─── SOURCE RECORDS
-- ==== Sys2Proof/Laws/Ops.lean ====
section
/-! SUPPORT. One lemma per shared operation that says once everything it can do; proofs cite these and do not unfold. -/

namespace Sys2Proof.Machine

/-! The buffer guard -/

theorem State.withinBuf_next_iff (s : State) (n : Nat) (t u : State) :
    s.withinBuf n t = .next u ↔ n ≤ s.cfg.bufBytes ∧ t = u := by
  unfold State.withinBuf; split <;> simp_all

theorem State.withinBuf_of_le (s : State) (n : Nat) (t : State) (h : n ≤ s.cfg.bufBytes) :
    s.withinBuf n t = .next t := by
  simp [State.withinBuf, h]

/-! The latch -/

/-- What the latch holds after an error's latch write. -/
def LatchWrite.result (w : LatchWrite) (s : State) : Sense :=
  match w with
  | .overwrite v => v
  | .ifEmpty v => if s.senseValid then ⟨s.senseKey, s.senseAsc, s.senseAscq⟩ else v

/-- An error of a command writes the status, the latch, perhaps the phase, and nothing else (R212). -/
theorem State.takeError_eq (w : LatchWrite) (toStatus : Bool) (s : State) :
    s.takeError w toStatus =
      { s with
        senseValid := true, senseKey := (w.result s).key, senseAsc := (w.result s).asc,
        senseAscq := (w.result s).ascq, cswStatus := 0x01, phase := if toStatus then .statusPhase else s.phase } := by
  cases w with
  | overwrite v => rfl
  | ifEmpty v =>
    obtain ⟨⟩ := s
    rename_i valid _ _ _ _ _ _ _ _ _ _ _ _ _
    cases valid <;> rfl

theorem State.latchIfEmpty_of_valid (v : Sense) (s : State) (h : s.senseValid = true) : s.latchIfEmpty v = s := by
  simp [State.latchIfEmpty, h]

theorem State.latchIfEmpty_of_empty (v : Sense) (s : State) (h : s.senseValid = false) :
    s.latchIfEmpty v = s.latchSet v := by
  simp [State.latchIfEmpty, h]

/-! The enforcer -/

theorem State.expired_iff (s : State) (start timeout : Word) :
    s.expired start timeout = true ↔ timeout.toNat ≤ (s.clock - start).toNat := by
  simp [State.expired]

theorem State.verdict_done_iff (s : State) (timeout : Word) : s.verdict timeout = .done ↔ s.txDone = true := by
  unfold State.verdict; split <;> [skip; split] <;> simp_all

theorem State.verdict_expired_iff (s : State) (timeout : Word) :
    s.verdict timeout = .expired ↔ s.txDone = false ∧ s.expired s.txStart timeout = true := by
  unfold State.verdict; split <;> [skip; split] <;> simp_all

theorem State.verdict_wait_iff (s : State) (timeout : Word) :
    s.verdict timeout = .wait ↔ s.txDone = false ∧ s.expired s.txStart timeout = false := by
  unfold State.verdict; split <;> [skip; split] <;> simp_all

/-! Overlap -/

theorem State.overlap_eq_false_iff (s : State) :
    s.overlap = false ↔
      s.newCbw = false ∧
        (s.phase = .awaitingCbw ∨ s.phase = .reserved6 ∨ s.phase = .reserved7 ∨
          (s.phase = .statusPhase ∧ s.txState = .pending)) := by
  cases hp : s.phase <;> cases ht : s.txState <;> simp [State.overlap, hp, ht]

/-! The flash store -/

/-- A flash call writes the flash, records itself and, when it fails, draws free bytes; nothing else. -/
theorem State.flashWrite_eq (off : Word) (bytes : List Byte) (n : Word) (s : State) :
    s.flashWrite off bytes n =
      { s with
        calls := .flashWrite off bytes n s.flashOk :: s.calls
        flash := Memory.writeVia (flashPlace s.cfg) s.flash off.toNat
          (if s.flashOk then bytes else s.freeBytes n.toNat)
        draws := if s.flashOk then s.draws else s.draws + n.toNat } := by
  obtain ⟨⟩ := s
  rename_i ok _ _ _ _
  cases ok <;> rfl

@[simp] theorem State.freeBytes_length (s : State) (n : Nat) : (s.freeBytes n).length = n := by
  simp [State.freeBytes]

@[simp] theorem State.loadBuf_length (s : State) (n : Nat) : (s.loadBuf n).length = n := by
  simp [State.loadBuf]

@[simp] theorem State.flashBytes_length (s : State) (off : Word) (n : Nat) : (s.flashBytes off n).length = n := by
  simp [State.flashBytes]

/-- A stretch puts the offsets it holds at its places; the stretches after it decide about every other one. -/
theorem placeIn_cons (r : FlashRun) (runs : List FlashRun) (a : Nat) :
    placeIn (r :: runs) a =
      if r.first ≤ a ∧ a - r.first < r.count then some (r.place + (a - r.first)) else placeIn runs a := rfl

/-- Under a map supplied as an argument, an offset beyond the size that the map holds goes to its place in it. -/
theorem flashPlace_of_placeIn (c : Config) (runs : List FlashRun) (a p : Nat) (hm : c.flashAddrMap = .external runs)
    (ha : c.flashSize ≤ a) (hp : placeIn runs a = some p) (h : p < c.flashSize) : flashPlace c a = p := by
  simp [flashPlace, hm, Nat.not_lt.2 ha, hp, Nat.mod_eq_of_lt h]

/-- The flash store resolves every offset inside itself. -/
theorem flashPlace_lt (c : Config) (a : Nat) (h : 0 < c.flashSize) : flashPlace c a < c.flashSize := by
  unfold flashPlace
  split
  · exact Nat.mod_lt _ h
  · split
    · assumption
    · exact Nat.mod_lt _ h

/-- An offset below the size is its own place. -/
theorem flashPlace_of_lt (c : Config) (a : Nat) (h : a < c.flashSize) : flashPlace c a = a := by
  unfold flashPlace
  split
  · exact Nat.mod_eq_of_lt h
  · simp [h]

/-! Runs after a ghost fault (R207) -/

@[simp] theorem State.ungoverned_cfg (s : State) : s.ungoverned.cfg = s.cfg := rfl
@[simp] theorem State.ungoverned_pending (s : State) : s.ungoverned.pending = s.pending := rfl
@[simp] theorem State.ungoverned_draws (s : State) : s.ungoverned.draws = s.draws + 1 := rfl

/-- No name leaves `faults`, whatever else the free state holds. -/
theorem State.ungoverned_faults (s : State) (f : GhostFault) (h : s.faults.has f = true) :
    s.ungoverned.faults.has f = true := by
  simp only [State.ungoverned, FaultSet.has_union, h, Bool.true_or]

/-- A free state's memories are in canonical form and within their bounds. -/
theorem State.ungoverned_memories (s : State) :
    s.ungoverned.buf.wf = true ∧ s.ungoverned.buf.below s.cfg.bufBytes = true ∧
      s.ungoverned.flash.wf = true ∧ s.ungoverned.flash.below s.cfg.flashSize = true :=
  ⟨Memory.canonical_wf _ _, Memory.canonical_below _ _, Memory.canonical_wf _ _, Memory.canonical_below _ _⟩

/-! Fetching -/

/-- With a move listed, a step takes the oldest one. -/
theorem State.fetch_cons (s : State) (m : Move) (rest : List Move) (ha : s.admitted) (h : s.pending = m :: rest) :
    s.fetch = ({ s with pending := rest } : State).select m := by
  simp [State.fetch, State.nextMove, h, show s.faults = .empty from ha]

/-- With no move listed, a step takes a free one. -/
theorem State.fetch_nil (s : State) (ha : s.admitted) (h : s.pending = []) :
    s.fetch = ({ s with draws := s.draws + 1 } : State).select (Config.freeMove s.draws) := by
  simp [State.fetch, State.nextMove, h, show s.faults = .empty from ha]

/-- Once a ghost fault is recorded, a fetch selects nothing and leaves a free state. -/
theorem State.fetch_faulted (s : State) (ha : ¬s.admitted) :
    ∃ (rest : List Move) (d : Nat), s.fetch = (none, ({ s with pending := rest, draws := d } : State).ungoverned) := by
  have hf : ¬s.faults = .empty := ha
  unfold State.fetch State.nextMove
  cases hp : s.pending with
  | cons m rest => exact ⟨rest, s.draws, by simp [hf]⟩
  | nil => exact ⟨s.pending, s.draws + 1, by simp [hf, hp]⟩

/-- Everything a fetch can do: the state it leaves differs in the environment's fields only, and the operation is reset, an
event's, or the tick that the state it leaves selects; or there is none (R130, R160, R231). -/
theorem State.fetch_cases (s : State) (ha : s.admitted) :
    ∃ (rest : List Move) (now : Word) (ok : Bool) (d : Nat) (u : State),
      u = { s with pending := rest, clock := now, flashOk := ok, draws := d } ∧
      (s.fetch = (none, u) ∨ s.fetch = (some .reset, u) ∨ (∃ e, s.fetch = (some (decodeEvent e), u)) ∨
        s.fetch = (some (decodeTick u.selector), u)) := by
  have key : ∀ (m : Move) (r : State),
      ∃ (now : Word) (ok : Bool) (u : State), u = { r with clock := now, flashOk := ok } ∧
        (r.select m = (none, u) ∨ r.select m = (some .reset, u) ∨ (∃ e, r.select m = (some (decodeEvent e), u)) ∨
          r.select m = (some (decodeTick u.selector), u)) := by
    intro m r
    cases m with
    | powerOn => exact ⟨r.clock, r.flashOk, r, rfl, .inr (.inl rfl)⟩
    | busReset =>
      refine ⟨r.clock, r.flashOk, r, rfl, ?_⟩
      cases hb : r.cfg.resetOnBusReset
      · exact .inl (by simp [State.select, hb])
      · exact .inr (.inl (by simp [State.select, hb]))
    | event e => exact ⟨r.clock, r.flashOk, r, rfl, .inr (.inr (.inl ⟨e, rfl⟩))⟩
    | tick d ok => exact ⟨_, _, r.setInputs d ok, rfl, .inr (.inr (.inr rfl))⟩
  cases hp : s.pending with
  | cons m rest =>
    obtain ⟨now, ok, u, hu, h⟩ := key m { s with pending := rest }
    rw [← State.fetch_cons s m rest ha hp] at h
    exact ⟨rest, now, ok, s.draws, u, hu, h⟩
  | nil =>
    obtain ⟨now, ok, u, hu, h⟩ := key (Config.freeMove s.draws) { s with draws := s.draws + 1 }
    rw [← State.fetch_nil s ha hp] at h
    exact ⟨s.pending, now, ok, s.draws + 1, u, hu, h⟩

/-- A step whose configuration is admitted runs what the fetch selects. -/
theorem step_of_wf (s : State) (h : s.cfg.wf = true) :
    step s = match s.fetch with | (some i, t) => exec i t | (none, t) => .next t :=
  if_pos h

/-- Everything a step that goes on can do: the configuration is admitted, and either the block saw nothing, or it reset, or
it ran an event's operation, or it ran the tick that `phase` and the sub-state select. -/
theorem step_cases (s t : State) (ha : s.admitted) (h : step s = .next t) :
    s.cfg.wf = true ∧
      ∃ (rest : List Move) (now : Word) (ok : Bool) (d : Nat) (u : State),
        u = { s with pending := rest, clock := now, flashOk := ok, draws := d } ∧
        ((s.fetch.1 = none ∧ t = u) ∨ (s.fetch.1 = some .reset ∧ exec .reset u = .next t) ∨
          (∃ e, s.fetch.1 = some (decodeEvent e) ∧ exec (decodeEvent e) u = .next t) ∨
          (s.fetch.1 = some (decodeTick u.selector) ∧ tickOnce u = .next t)) := by
  by_cases hc : s.cfg.wf = true
  · refine ⟨hc, ?_⟩
    rw [step_of_wf s hc] at h
    obtain ⟨rest, now, ok, d, u, hu, hf | hf | ⟨e, hf⟩ | hf⟩ := s.fetch_cases ha <;> rw [hf] at h <;>
      refine ⟨rest, now, ok, d, u, hu, ?_⟩ <;> rw [hf]
    · exact .inl ⟨rfl, by cases h; rfl⟩
    · exact .inr (.inl ⟨rfl, h⟩)
    · exact .inr (.inr (.inl ⟨e, rfl, h⟩))
    · exact .inr (.inr (.inr ⟨rfl, h⟩))
  · rw [step, if_neg hc] at h
    cases h

/-- Once a ghost fault is recorded, a step under an admitted configuration goes on to a free state. -/
theorem step_faulted (s : State) (hc : s.cfg.wf = true) (ha : ¬s.admitted) :
    ∃ (rest : List Move) (d : Nat), step s = .next ({ s with pending := rest, draws := d } : State).ungoverned := by
  obtain ⟨rest, d, h⟩ := s.fetch_faulted ha
  exact ⟨rest, d, by rw [step_of_wf s hc, h]⟩

/-- A run of one step more is the step and then the run. -/
theorem run_next {M : Host.Core} {s t : M.State} (k : Nat) (h : M.step s = .next t) : M.run (k + 1) s = M.run k t := by
  simp [Host.Core.run, h]

/-- A run of one step more that goes on began with a step that went on. -/
theorem run_succ_next {M : Host.Core} {s t : M.State} (k : Nat) (h : M.run (k + 1) s = .next t) :
    ∃ u, M.step s = .next u ∧ M.run k u = .next t := by
  simp only [Host.Core.run] at h
  split at h
  · rename_i u hu; exact ⟨u, hu, h⟩
  · cases h
  · cases h

/-- Which tick runs in each phase (R130). -/
theorem tickOnce_eq (s : State) :
    tickOnce s =
      match s.phase with
      | .awaitingCbw => execTickAwait s
      | .commandPhase => execTickCommand s
      | .dataInPhase => if s.txState = .idle then execTickDinStart s else execTickDinWait s
      | .dataOutPhase => if s.rxArmed = false then execTickDoutArm s else execTickDoutWait s
      | .noDataPhase => execTickNodata s
      | .statusPhase => if s.txState = .idle then execTickStsStart s else execTickStsWait s
      | .reserved6 => execTickBad s
      | .reserved7 => execTickBad s := by
  unfold tickOnce State.selector State.subState
  cases hp : s.phase <;> cases ht : s.txState <;> cases hr : s.rxArmed <;> rfl

/-! The buffer is large enough for every payload (R52) -/

/-- What `Config.wf` gives about sizes. -/
theorem wf_sizes (c : Config) (h : c.wf = true) :
    (∃ k ≤ 32, c.blockSize = 2 ^ k) ∧ maxBlocks * c.blockSize ≤ c.bufBytes ∧
      0 < c.blockSize ∧ 65535 ≤ c.bufBytes ∧ 0 < c.flashSize ∧ c.modeSenseData.length ≤ 255 := by
  simp only [Config.wf, Config.blockSizeOk, Config.flashSizeOk, Config.modeSenseOk, Bool.and_eq_true, decide_eq_true_eq,
    List.any_eq_true, List.mem_range, beq_iff_eq] at h
  obtain ⟨⟨⟨⟨⟨⟨k, hk, hb⟩, hbuf⟩, hf1, hf2⟩, ⟨hm1, hm2⟩, hm3⟩, hs⟩, hn⟩ := h
  have hpos : 0 < c.blockSize := by rw [hb]; positivity
  have hfs : 0 < c.flashSize := by
    rcases Nat.eq_zero_or_pos c.flashSize with h0 | h0
    · simp [h0] at hf1
    · exact h0
  have : 65535 * 1 ≤ maxBlocks * c.blockSize := Nat.mul_le_mul (by decide) hpos
  exact ⟨⟨k, by omega, hb⟩, hbuf, hpos, by omega, hfs, hm2⟩

/-- A multiple of `BLOCK_SIZE` stays one when it rolls over at 2^32, which `BLOCK_SIZE` divides (R58). -/
theorem blockSize_dvd_ofNat (c : Config) (h : c.wf = true) (n : Nat) :
    c.blockSize ∣ (BitVec.ofNat 32 (n * c.blockSize)).toNat := by
  obtain ⟨⟨k, hk, hb⟩, _⟩ := wf_sizes c h
  simp only [BitVec.toNat_ofNat]
  have h32 : c.blockSize ∣ 2 ^ 32 := by rw [hb]; exact Nat.pow_dvd_pow 2 hk
  exact (Nat.dvd_mod_iff h32).2 (Dvd.intro_left _ rfl)

/-- A block count's byte length does not wrap where it fits a u32 (R80). -/
theorem lengthOf_toNat (c : Config) (blocks : Half) (h : blocks.toNat * c.blockSize < 2 ^ 32) :
    (lengthOf c blocks).toNat = blocks.toNat * c.blockSize := by
  rw [lengthOf, if_pos h, BitVec.toNat_ofNat, Nat.mod_eq_of_lt h]

/-- Every length of a block transfer lies in the buffer (R52), the free ones too. -/
theorem lengthOf_le (c : Config) (h : c.wf = true) (blocks : Half) : (lengthOf c blocks).toNat ≤ c.bufBytes := by
  obtain ⟨_, hbuf, _⟩ := wf_sizes c h
  have hb : blocks.toNat * c.blockSize ≤ maxBlocks * c.blockSize :=
    Nat.mul_le_mul_right _ (by have := blocks.isLt; unfold maxBlocks; omega)
  by_cases hl : blocks.toNat * c.blockSize < 2 ^ 32
  · rw [lengthOf_toNat c blocks hl]; omega
  · have := (lengthOf c blocks).isLt; omega

/-- Every length of a block transfer is a multiple of `BLOCK_SIZE` (R58). -/
theorem lengthOf_aligned (c : Config) (h : c.wf = true) (blocks : Half) : c.blockSize ∣ (lengthOf c blocks).toNat := by
  unfold lengthOf
  split <;> exact blockSize_dvd_ofNat c h _

/-- Every offset the block computes is a multiple of `BLOCK_SIZE` (R58). -/
theorem offsetOf_aligned (c : Config) (h : c.wf = true) (lba : Word) : c.blockSize ∣ (offsetOf c lba).toNat :=
  blockSize_dvd_ofNat c h lba.toNat

theorem fixedLen_le (s : State) (n : Nat) : (s.fixedLen n).toNat ≤ n := by
  simp only [State.fixedLen, BitVec.toNat_ofNat]
  exact Nat.le_trans (Nat.mod_le _ _) (Nat.min_le_left _ _)

/-- `FixedLen(n)` as a number (R120). -/
theorem fixedLen_toNat (s : State) (n : Nat) : (s.fixedLen n).toNat = min n s.curDtl.toNat := by
  simp only [State.fixedLen, BitVec.toNat_ofNat]
  exact Nat.mod_eq_of_lt (by have := s.curDtl.isLt; omega)

end Sys2Proof.Machine
end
──────
Among the records above, find each line holding the string "timeout" and pull it out.

* RESPONSE TO THE EXERCISE:
theorem State.expired_iff (s : State) (start timeout : Word) :
    s.expired start timeout = true ↔ timeout.toNat ≤ (s.clock - start).toNat := by
theorem State.verdict_done_iff (s : State) (timeout : Word) : s.verdict timeout = .done ↔ s.txDone = true := by
theorem State.verdict_expired_iff (s : State) (timeout : Word) :
    s.verdict timeout = .expired ↔ s.txDone = false ∧ s.expired s.txStart timeout = true := by
theorem State.verdict_wait_iff (s : State) (timeout : Word) :
    s.verdict timeout = .wait ↔ s.txDone = false ∧ s.expired s.txStart timeout = false := by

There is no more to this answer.